Le projet SILLEX, une collaboration entre le Canada, la France et les Pays-Bas, est dirigé par Daniel Bourgault, chercheur à l’Institut des sciences de la mer de l’Université du Québec à Rimouski, et vise un objectif ambitieux : documenter et cartographier les vagues sous-marines dans le fjord du Saguenay, ainsi que dans l’estuaire et le golfe du Saint-Laurent.

Le fjord est particulièrement propice à la formation de telles vagues, étant donné la présence de trois montagnes sous-marines – ou « seuils » – qui perturbent l’écoulement de l’eau. Daniel Bourgault et son équipe ont sillonné ces endroits en bateau pour prendre des mesures de salinité, de température, de courants et de turbulence.

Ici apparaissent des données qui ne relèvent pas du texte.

-- ==== Sys2Proof/Tests/Slice0.lean ====
section
/-! SUPPORT. The model's own tests. Expected results are those of spec/95_test_vectors.md (the vector's id is in the comment) or of the
worked examples of the instruction's rule; encodings are written from 30_encoding.md R60 and R62. Then one witness per statement that
has hypotheses. -/

namespace Sys2Proof.Tests

open Sys2Proof Sys2Proof.Machine

/-- A running core at `pc` with the given bytes there, all else as after reset. -/
def codeAt (pc : Pc) (bytes : List Byte) : State :=
  { State.reset with mem := Memory.writeFrom [] pc.toNat bytes, pc := pc }

/-- The default start of 95_test_vectors.md: pc = 0x10. -/
def code (bytes : List Byte) : State := codeAt 0x10#9 bytes

/-- The outcome is a next state with the property. -/
def holds (r : Result) (p : State → Bool) : Bool :=
  match r with
  | .next t => p t
  | _ => false

/-- Faulted with this record. -/
def faultedBy (f : FaultRecord) (t : State) : Bool := t.run == .faulted f

/-! ### Well-formedness: each check refuses an ill-formed term -/

theorem test_wf_refuses_r_a : Instr.wellFormed (.push 0x08#8) = false := by decide
theorem test_wf_refuses_ri_a : Instr.wellFormed (.ldi 0x08#8 0x05#8) = false := by decide
theorem test_wf_refuses_rr_a : Instr.wellFormed (.add 0xFF#8 0x00#8) = false := by decide
theorem test_wf_refuses_rr_b : Instr.wellFormed (.add 0x00#8 0x08#8) = false := by decide
theorem test_wf_accepts : Instr.wellFormed (.ldi 0x07#8 0xFF#8) = true ∧ Instr.wellFormed (.add 0x07#8 0x07#8) = true := by decide

/-! ### Decoding: one word per constructor, byte 0 written bit by bit from 30_encoding.md R62 -/

theorem test_decode_z :
    decode [0b00000001#8, 0x00#8, 0x00#8] = .ok .hlt ∧ decode [0b00010001#8, 0xFF#8, 0xFF#8] = .ok .ret := by decide
theorem test_decode_r :
    decode [0b01000101#8, 0x01#8, 0x00#8] = .ok (.push 0x01#8) ∧ decode [0b01000110#8, 0x03#8, 0x00#8] = .ok (.pop 0x03#8) ∧
    decode [0b01000111#8, 0x00#8, 0x00#8] = .ok (.prn 0x00#8) ∧ decode [0b01101001#8, 0x02#8, 0xFF#8] = .ok (.not 0x02#8) := by
  decide
theorem test_decode_control :
    decode [0b01010000#8, 0x01#8, 0x00#8] = .ok (.call 0x01#8) ∧ decode [0b01010100#8, 0x02#8, 0x00#8] = .ok (.jmp 0x02#8) ∧
    decode [0b01010101#8, 0x03#8, 0x00#8] = .ok (.jeq 0x03#8) ∧ decode [0b01010110#8, 0x03#8, 0x00#8] = .ok (.jne 0x03#8) := by
  decide
theorem test_decode_ri : decode [0b10000010#8, 0x02#8, 0x10#8] = .ok (.ldi 0x02#8 0x10#8) := by decide
theorem test_decode_rr_arith :
    decode [0b10100000#8, 0x00#8, 0x01#8] = .ok (.add 0x00#8 0x01#8) ∧ decode [0b10100010#8, 0x02#8, 0x03#8] = .ok (.mul 0x02#8 0x03#8) ∧
    decode [0b10100100#8, 0x04#8, 0x05#8] = .ok (.mod 0x04#8 0x05#8) ∧ decode [0b10100111#8, 0x06#8, 0x07#8] = .ok (.cmp 0x06#8 0x07#8) := by
  decide
theorem test_decode_rr_bits :
    decode [0b10101000#8, 0x00#8, 0x01#8] = .ok (.and 0x00#8 0x01#8) ∧ decode [0b10101010#8, 0x02#8, 0x03#8] = .ok (.or 0x02#8 0x03#8) ∧
    decode [0b10101011#8, 0x04#8, 0x05#8] = .ok (.xor 0x04#8 0x05#8) ∧ decode [0b10101100#8, 0x06#8, 0x07#8] = .ok (.shl 0x06#8 0x07#8) ∧
    decode [0b10101101#8, 0x01#8, 0x00#8] = .ok (.shr 0x01#8 0x00#8) := by
  decide
/-- 0xA1 and 0xA3 are no opcodes of this machine (93_implementation_defined.md G7); a short list is rejected by its own name. -/
theorem test_decode_rejects :
    decode [0xA1#8, 0x00#8, 0x01#8] = .error (.invalidOpcode 0xA1#8) ∧ decode [0x00#8, 0x00#8, 0x00#8] = .error (.invalidOpcode 0x00#8) ∧
    decode [0x01#8, 0x00#8] = .error .shortWindow := by
  decide
/-- 30_encoding.md R71: ADD R0, R1 is A0 00 01, and LDI R2, 0x10 is 82 02 10. -/
theorem test_encode_and_asm :
    encode (.add 0x00#8 0x01#8) = [0xA0#8, 0x00#8, 0x01#8] ∧ encode (.ldi 0x02#8 0x10#8) = [0x82#8, 0x02#8, 0x10#8] ∧
    Instr.asm (.add 0x00#8 0x01#8) = some "ADD R0, R1" ∧ Instr.asm (.push 0x08#8) = none := by
  decide
theorem test_table_word : decodeTableWord 24 0x0100A0 = some (.add 0x00#8 0x01#8) ∧ decodeTableWord 8 0xFF01 = some .hlt := by decide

Comme le font les vagues en surface, les vagues sous-marines peuvent, en déferlant, générer de la turbulence qui favoriserait la redistribution des propriétés physico-chimiques de l’océan telles que la salinité, la température et la disponibilité d’éléments nutritifs.

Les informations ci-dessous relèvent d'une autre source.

-- ==== Sys2Proof/Laws/Memory.lean ====
section
/-! SUPPORT. The laws of a memory: what a read after a write gives, and that a write keeps the canonical
form. -/

namespace Sys2Proof.Machine.Memory

theorem find_remove_same (m : Memory) (a : Nat) : (m.remove a).find a = none := by
  induction m with
  | nil => rfl
  | cons c m ih =>
    obtain ⟨k, b⟩ := c
    by_cases h : k = a
    · simpa [remove, h] using ih
    · simpa [remove, h, find] using ih

theorem find_remove_other (m : Memory) {a a' : Nat} (h : a' ≠ a) : (m.remove a).find a' = m.find a' := by
  induction m with
  | nil => rfl
  | cons c m ih =>
    obtain ⟨k, b⟩ := c
    by_cases hk : k = a
    · have hne : ¬ k = a' := fun e => h (e.symm.trans hk)
      have : remove ((k, b) :: m) a = remove m a := by simp [remove, hk]
      rw [this, ih, find, if_neg hne]
    · have : remove ((k, b) :: m) a = (k, b) :: remove m a := by simp [remove, hk]
      rw [this, find, find, ih]

theorem find_place_same (m : Memory) (a : Nat) (b : Byte) (h : m.find a = none) :
    (m.place a b).find a = some b := by
  induction m with
  | nil => simp [place, find]
  | cons c m ih =>
    obtain ⟨k, d⟩ := c
    have hk : ¬ k = a := by
      intro e
      simp [find, e] at h
    rw [find, if_neg hk] at h
    unfold place
    split
    · simp [find]
    · rw [find, if_neg hk, ih h]

theorem find_place_other (m : Memory) {a a' : Nat} (b : Byte) (h : a' ≠ a) :
    (m.place a b).find a' = m.find a' := by
  induction m with
  | nil => simp [place, find, Ne.symm h]
  | cons c m ih =>
    obtain ⟨k, d⟩ := c
    unfold place
    split
    · rw [find, if_neg (Ne.symm h)]
    · rw [find, find, ih]

/-- What a read after a write gives. -/
theorem read_write (u : Option Byte) (m : Memory) (a a' : Nat) (b : Byte) :
    (m.write u a b).read u a' = if a' = a then some b else m.read u a' := by
  unfold write read
  split
  · rename_i hu
    split
    · rename_i h
      rw [h, find_remove_same, hu]
      rfl
    · rename_i h
      rw [find_remove_other m h]
  · split
    · rename_i h
      rw [h, find_place_same _ _ _ (find_remove_same m a)]
      rfl
    · rename_i h
      rw [find_place_other _ _ h, find_remove_other m h]

theorem wfFrom_mono {u : Option Byte} {m : Memory} {lo lo' : Nat} (h : m.wfFrom u lo) (hl : lo' ≤ lo) :
    m.wfFrom u lo' := by
  cases m with
  | nil => rfl
  | cons c m =>
    simp only [wfFrom, Bool.and_eq_true, decide_eq_true_eq] at h ⊢
    exact ⟨⟨⟨by omega, h.1.1.2⟩, h.1.2⟩, h.2⟩

theorem wfFrom_remove {u : Option Byte} (a : Nat) {m : Memory} {lo : Nat} (h : m.wfFrom u lo) :
    (m.remove a).wfFrom u lo := by
  induction m generalizing lo with
  | nil => rfl
  | cons c m ih =>
    obtain ⟨k, b⟩ := c
    simp only [wfFrom, Bool.and_eq_true, decide_eq_true_eq] at h
    by_cases hk : k = a
    · have : remove ((k, b) :: m) a = remove m a := by simp [remove, hk]
      rw [this]
      exact wfFrom_mono (ih h.2) (by omega)
    · have : remove ((k, b) :: m) a = (k, b) :: remove m a := by simp [remove, hk]
      rw [this]
      simp only [wfFrom, Bool.and_eq_true, decide_eq_true_eq]
      exact ⟨h.1, ih h.2⟩

theorem wfFrom_place {u : Option Byte} {a : Nat} {b : Byte} (ha : a < 2 ^ 32) (hb : u ≠ some b)
    {m : Memory} {lo : Nat} (h : m.wfFrom u lo) (hl : lo ≤ a) (hn : m.find a = none) :
    (m.place a b).wfFrom u lo := by
  induction m generalizing lo with
  | nil => simp [place, wfFrom, hl, hb]; omega
  | cons c m ih =>
    obtain ⟨k, d⟩ := c
    have hk : ¬ k = a := by
      intro e
      simp [find, e] at hn
    rw [find, if_neg hk] at hn
    simp only [wfFrom, Bool.and_eq_true, decide_eq_true_eq] at h
    unfold place
    split
    · simp only [wfFrom, Bool.and_eq_true, decide_eq_true_eq]
      exact ⟨⟨⟨hl, ha⟩, hb⟩, ⟨⟨by omega, h.1.1.2⟩, h.1.2⟩, h.2⟩
    · simp only [wfFrom, Bool.and_eq_true, decide_eq_true_eq]
      exact ⟨h.1, ih h.2 (by omega) hn⟩

/-- A write keeps the canonical form. -/
theorem wf_write {u : Option Byte} {m : Memory} (a : Nat) (b : Byte) (ha : a < 2 ^ 32) (h : m.wf u) :
    (m.write u a b).wf u := by
  unfold write
  split
  · exact wfFrom_remove a h
  · rename_i hu
    exact wfFrom_place ha hu (wfFrom_remove a h) (Nat.zero_le a) (find_remove_same m a)

end Sys2Proof.Machine.Memory
end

Échantillonner les vagues à partir d’un navire demeure cependant long et coûteux, et ne permet pas de couvrir tout le fjord à tout instant. Pour pallier cette difficulté, des étudiants ont analysé des tonnes d’images satellites à la recherche de signatures des vagues sous-marines : celles-ci se manifestent en surface par temps calme, et présentent en alternance des bandes d’eau lisses et rugueuses. Ils ont ainsi pu créer un premier catalogue de distribution de ce type de vague pour le golfe du Saint-Laurent.

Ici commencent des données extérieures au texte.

/-- No instruction sees a change of the flags that does not reach the bit it is told, of IE, or of the
program image: what it does not write keeps the changed value. -/
theorem exec_withUnread {i : Instr} {s t : State} {d : CC} (b : Bool) (m : Memory)
    (hd : flagBit i d = flagBit i s.cc) (h : exec i s = .next t) :
    exec i (withUnread d b m s) =
      .next (withUnread (flagsAfter i d t.cc) (if writesIE i then t.ie else b) m t) := by
  have hf := blind_withUnread d b m
  have hpc : ∀ s n, (withUnread d b m s).advance n = withUnread d b m (s.advance n) := fun _ _ => rfl
  have ha : ∀ s v, (withUnread d b m s).setAcc v = withUnread d b m (s.setAcc v) := fun _ _ => rfl
  cases i with
  | resSecond15 | resThird1 | resFourth | resPush | resPop => nomatch h
  | rxFromA | aFromRx | rxImm | aImm | addA | subA | andA | orA | xorA | notA | lslA | lsrA | asrA | maskbA
  | maskwA | sexbA | sexwA | ei | di | j | jsr | jA =>
    cases h
    rfl
  | adcA =>
    cases h
    obtain ⟨n, v, z, c, c8, z8, c16, z16⟩ := d
    cases (hd : c = s.cc.c)
    rfl
  | jlt imm | jge imm | jlo imm | jhs imm | jz imm | jnz imm | jloB imm | jhsB imm | jzB imm | jnzB imm
  | jloW imm | jhsW imm | jzW imm | jnzW imm =>
    cases h
    exact jumpIf_withUnread hd
  | ldOffL | ldAccL | ldOffB | ldAccB | ldOffW | ldAccW => exact retire_blind hpc (hf.loadToReg s _ _ _) h
  | ldRegL | ldRegB | ldRegW => exact retire_blind hpc (hf.loadToAcc ha s _ _) h
  | stOffL | stAccL | stRegL | stOffB | stAccB | stRegB | stOffW | stAccW | stRegW =>
    exact retire_blind hpc (hf.memWrite s _ _ _) h
  | pushR n => exact retire_blind hpc (hf.pushUpTo s n.val) h
  | pushSrp => exact retire_blind hpc (hf.pushReg s .srp) h
  | popR n => exact retire_blind hpc (hf.popDownFrom s n.val) h
  | popA => exact retire_blind hpc (hf.popAcc ha s) h
  | reti =>
    exact congrArg outcome (returnFromInterrupt_withUnread d b m (outcome_eq_next.mp h))

/-! ## The flags, the program image and IE in turn -/

/-- With other flags that tell the instruction the same bit, it does the same, and the flags it does not
write keep the given values. -/
theorem exec_withFlags {i : Instr} {s t : State} {d : CC} (hd : flagBit i d = flagBit i s.cc)
    (h : exec i s = .next t) :
    exec i { s with cc := d } = .next { t with cc := flagsAfter i d t.cc } := by
  have hf := exec_footprint h
  refine (exec_withUnread s.ie s.imem hd h).trans (congrArg Host.Outcome.next ?_)
  rw [← hf.ie_eq, ← hf.imem]
  rfl

/-- Settles O47: in each clause the two flag registers tell the instruction the same bit, and of a pair of
jumps the second is told the flag negated. -/
theorem flagReaders : Obligations.FlagReaders := by
  intro i s t d h
  refine ⟨fun hi => exec_withFlags (flagBit_of_readsFlags hi _ _) h, ?_, ?_, ?_, ?_, ?_, ?_, ?_, ?_⟩
  · rintro x rfl hc
    exact exec_withFlags hc h
  · rintro imm (rfl | rfl) hn hv
    · exact exec_withFlags (by simp only [flagBit, condLt, hn, hv]) h
    · exact exec_withFlags (by simp only [flagBit, condGe, hn, hv]) h
  all_goals
    rintro imm (rfl | rfl) hflag
    · exact exec_withFlags hflag h
    · exact exec_withFlags (congrArg not hflag) h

À terme, les nouvelles connaissances générées par le projet SILLEX contribueront à raffiner les prédictions des modèles climatiques et des écosystèmes marins. Elles pourront aussi servir à renforcer la sécurité nautique et à mieux planifier la construction d’infrastructures marines, compte tenu du fait que les vagues sous-marines peuvent affecter les manœuvres des navires et des sous-marins ainsi que la mise en place de plateformes pétrolières, entre autres choses.